[STORED DATA]

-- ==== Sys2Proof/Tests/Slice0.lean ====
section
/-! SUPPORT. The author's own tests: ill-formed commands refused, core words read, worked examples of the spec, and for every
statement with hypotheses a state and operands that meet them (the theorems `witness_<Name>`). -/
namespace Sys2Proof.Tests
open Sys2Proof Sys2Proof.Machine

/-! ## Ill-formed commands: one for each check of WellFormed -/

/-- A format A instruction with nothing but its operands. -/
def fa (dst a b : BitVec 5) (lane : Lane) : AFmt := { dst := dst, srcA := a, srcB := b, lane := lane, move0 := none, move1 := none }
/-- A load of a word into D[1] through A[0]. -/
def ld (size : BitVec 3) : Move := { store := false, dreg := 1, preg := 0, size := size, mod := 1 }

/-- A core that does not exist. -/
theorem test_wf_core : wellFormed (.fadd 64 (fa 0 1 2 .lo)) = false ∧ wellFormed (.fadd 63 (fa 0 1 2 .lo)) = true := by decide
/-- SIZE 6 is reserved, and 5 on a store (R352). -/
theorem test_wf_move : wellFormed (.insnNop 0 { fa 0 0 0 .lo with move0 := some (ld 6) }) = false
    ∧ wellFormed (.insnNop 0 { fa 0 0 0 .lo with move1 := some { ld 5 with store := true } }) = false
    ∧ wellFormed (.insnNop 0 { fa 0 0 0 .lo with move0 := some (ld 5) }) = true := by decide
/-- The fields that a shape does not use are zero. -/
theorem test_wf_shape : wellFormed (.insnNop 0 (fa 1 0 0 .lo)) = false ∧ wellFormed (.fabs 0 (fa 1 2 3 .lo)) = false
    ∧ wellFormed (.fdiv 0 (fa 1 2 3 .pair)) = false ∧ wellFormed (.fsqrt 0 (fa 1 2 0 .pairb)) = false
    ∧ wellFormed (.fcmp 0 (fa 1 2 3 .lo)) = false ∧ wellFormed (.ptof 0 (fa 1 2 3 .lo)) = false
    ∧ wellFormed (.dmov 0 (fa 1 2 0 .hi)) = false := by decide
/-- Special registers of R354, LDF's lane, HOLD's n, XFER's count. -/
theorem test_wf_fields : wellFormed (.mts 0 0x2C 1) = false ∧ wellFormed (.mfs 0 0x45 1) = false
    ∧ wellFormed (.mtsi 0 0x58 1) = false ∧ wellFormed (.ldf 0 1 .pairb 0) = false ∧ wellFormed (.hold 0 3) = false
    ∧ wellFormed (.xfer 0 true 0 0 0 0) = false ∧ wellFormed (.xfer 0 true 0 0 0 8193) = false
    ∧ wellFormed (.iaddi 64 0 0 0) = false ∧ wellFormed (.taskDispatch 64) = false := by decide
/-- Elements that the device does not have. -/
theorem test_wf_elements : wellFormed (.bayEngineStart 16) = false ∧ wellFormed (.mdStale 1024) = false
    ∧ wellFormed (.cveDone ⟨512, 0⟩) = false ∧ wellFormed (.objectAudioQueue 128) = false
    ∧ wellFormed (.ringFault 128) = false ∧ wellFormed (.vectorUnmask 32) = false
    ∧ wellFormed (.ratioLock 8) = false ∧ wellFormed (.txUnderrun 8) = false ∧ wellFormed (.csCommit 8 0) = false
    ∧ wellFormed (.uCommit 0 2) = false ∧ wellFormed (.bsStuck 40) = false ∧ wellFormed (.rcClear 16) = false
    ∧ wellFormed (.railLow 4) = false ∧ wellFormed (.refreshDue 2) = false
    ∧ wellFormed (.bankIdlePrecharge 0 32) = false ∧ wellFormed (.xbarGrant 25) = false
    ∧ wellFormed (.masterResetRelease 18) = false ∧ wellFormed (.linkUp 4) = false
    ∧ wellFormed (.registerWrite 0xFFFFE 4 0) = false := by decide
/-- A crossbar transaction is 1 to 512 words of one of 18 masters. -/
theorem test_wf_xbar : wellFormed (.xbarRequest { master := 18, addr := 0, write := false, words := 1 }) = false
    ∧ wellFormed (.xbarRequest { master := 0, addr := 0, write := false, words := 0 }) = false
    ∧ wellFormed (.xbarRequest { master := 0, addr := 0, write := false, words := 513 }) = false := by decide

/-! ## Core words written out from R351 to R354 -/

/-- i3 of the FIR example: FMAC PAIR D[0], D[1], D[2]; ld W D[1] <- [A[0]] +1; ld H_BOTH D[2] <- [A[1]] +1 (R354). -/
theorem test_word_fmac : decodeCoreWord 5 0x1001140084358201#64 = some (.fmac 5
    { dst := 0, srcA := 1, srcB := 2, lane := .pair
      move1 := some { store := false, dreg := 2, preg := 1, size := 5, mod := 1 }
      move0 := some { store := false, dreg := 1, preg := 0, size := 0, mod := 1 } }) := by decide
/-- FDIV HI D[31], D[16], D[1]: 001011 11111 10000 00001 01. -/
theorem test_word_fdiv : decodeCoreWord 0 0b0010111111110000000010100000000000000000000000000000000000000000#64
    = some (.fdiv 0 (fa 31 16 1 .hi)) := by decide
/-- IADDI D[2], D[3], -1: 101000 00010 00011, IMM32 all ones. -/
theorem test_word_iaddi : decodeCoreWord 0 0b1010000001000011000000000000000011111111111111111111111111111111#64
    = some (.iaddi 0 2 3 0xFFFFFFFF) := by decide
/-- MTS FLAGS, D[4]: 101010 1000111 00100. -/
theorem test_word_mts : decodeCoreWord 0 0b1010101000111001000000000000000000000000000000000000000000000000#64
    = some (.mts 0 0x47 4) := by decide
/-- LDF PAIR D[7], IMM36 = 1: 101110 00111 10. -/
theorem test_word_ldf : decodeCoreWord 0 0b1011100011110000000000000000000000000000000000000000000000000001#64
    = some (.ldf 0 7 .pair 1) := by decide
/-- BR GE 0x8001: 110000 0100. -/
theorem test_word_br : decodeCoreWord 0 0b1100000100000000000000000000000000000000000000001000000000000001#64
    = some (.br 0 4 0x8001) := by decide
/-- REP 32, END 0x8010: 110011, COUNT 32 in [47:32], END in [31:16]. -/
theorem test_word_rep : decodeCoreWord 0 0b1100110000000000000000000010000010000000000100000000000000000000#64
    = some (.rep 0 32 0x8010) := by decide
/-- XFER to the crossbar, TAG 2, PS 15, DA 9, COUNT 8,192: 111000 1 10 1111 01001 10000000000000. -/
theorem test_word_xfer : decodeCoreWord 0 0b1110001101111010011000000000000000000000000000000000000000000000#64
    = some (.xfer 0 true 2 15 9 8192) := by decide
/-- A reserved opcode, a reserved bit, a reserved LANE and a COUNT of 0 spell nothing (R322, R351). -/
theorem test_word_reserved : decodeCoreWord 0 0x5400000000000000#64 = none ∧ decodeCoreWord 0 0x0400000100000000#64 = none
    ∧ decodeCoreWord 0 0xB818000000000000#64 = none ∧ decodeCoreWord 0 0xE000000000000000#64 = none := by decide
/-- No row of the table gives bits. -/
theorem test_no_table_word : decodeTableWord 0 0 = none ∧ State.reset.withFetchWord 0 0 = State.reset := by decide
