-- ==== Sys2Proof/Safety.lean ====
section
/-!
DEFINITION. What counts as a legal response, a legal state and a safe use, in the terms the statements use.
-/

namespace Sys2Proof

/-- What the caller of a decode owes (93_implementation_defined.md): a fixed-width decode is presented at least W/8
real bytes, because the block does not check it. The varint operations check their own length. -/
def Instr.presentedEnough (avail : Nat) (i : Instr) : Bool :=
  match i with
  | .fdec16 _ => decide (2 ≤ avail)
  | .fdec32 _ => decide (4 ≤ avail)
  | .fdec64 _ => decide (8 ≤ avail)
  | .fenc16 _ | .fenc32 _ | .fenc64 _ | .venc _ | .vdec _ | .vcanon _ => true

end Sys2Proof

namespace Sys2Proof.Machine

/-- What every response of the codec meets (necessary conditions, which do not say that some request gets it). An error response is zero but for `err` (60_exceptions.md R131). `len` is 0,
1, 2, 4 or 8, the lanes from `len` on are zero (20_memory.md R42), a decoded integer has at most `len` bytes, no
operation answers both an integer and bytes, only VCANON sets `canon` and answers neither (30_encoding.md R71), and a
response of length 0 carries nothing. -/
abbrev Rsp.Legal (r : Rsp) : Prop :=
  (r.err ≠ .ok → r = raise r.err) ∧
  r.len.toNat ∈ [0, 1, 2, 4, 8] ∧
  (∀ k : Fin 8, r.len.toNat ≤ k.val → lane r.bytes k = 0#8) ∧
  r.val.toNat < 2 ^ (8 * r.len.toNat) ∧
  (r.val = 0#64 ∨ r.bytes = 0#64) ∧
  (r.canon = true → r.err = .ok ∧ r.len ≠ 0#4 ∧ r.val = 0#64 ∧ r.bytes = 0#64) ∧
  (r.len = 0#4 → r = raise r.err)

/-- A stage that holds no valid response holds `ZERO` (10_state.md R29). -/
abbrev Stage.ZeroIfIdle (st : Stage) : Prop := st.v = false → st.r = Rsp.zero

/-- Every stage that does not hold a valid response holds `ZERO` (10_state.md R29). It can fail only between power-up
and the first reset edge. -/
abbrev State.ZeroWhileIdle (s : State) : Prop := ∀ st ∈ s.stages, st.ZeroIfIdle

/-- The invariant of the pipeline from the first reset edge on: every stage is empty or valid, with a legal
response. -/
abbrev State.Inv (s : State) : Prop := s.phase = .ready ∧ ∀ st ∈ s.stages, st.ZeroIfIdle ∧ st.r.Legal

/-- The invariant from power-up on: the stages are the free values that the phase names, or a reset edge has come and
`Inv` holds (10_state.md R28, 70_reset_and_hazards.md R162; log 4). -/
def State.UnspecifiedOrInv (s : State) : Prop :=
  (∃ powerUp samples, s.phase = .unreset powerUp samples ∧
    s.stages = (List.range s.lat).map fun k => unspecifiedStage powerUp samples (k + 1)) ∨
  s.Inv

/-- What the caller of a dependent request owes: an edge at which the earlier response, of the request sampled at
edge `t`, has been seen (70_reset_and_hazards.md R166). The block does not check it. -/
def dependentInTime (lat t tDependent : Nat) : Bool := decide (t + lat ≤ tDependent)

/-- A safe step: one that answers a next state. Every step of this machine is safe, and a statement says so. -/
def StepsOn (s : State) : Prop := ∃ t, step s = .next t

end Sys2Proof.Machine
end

[/STORED DATA]

* [WORK REQUIRED]: Give back exactly the material above from its opening line to the line bearing "its operands. -/".

* [WRITTEN SOLUTION]:
-- ==== Sys2Proof/Tests/Slice0.lean ====
section
/-! SUPPORT. The author's own tests: ill-formed commands refused, core words read, worked examples of the spec, and for every
statement with hypotheses a state and operands that meet them (the theorems `witness_<Name>`). -/
namespace Sys2Proof.Tests
open Sys2Proof Sys2Proof.Machine

/-! ## Ill-formed commands: one for each check of WellFormed -/

/-- A format A instruction with nothing but its operands. -/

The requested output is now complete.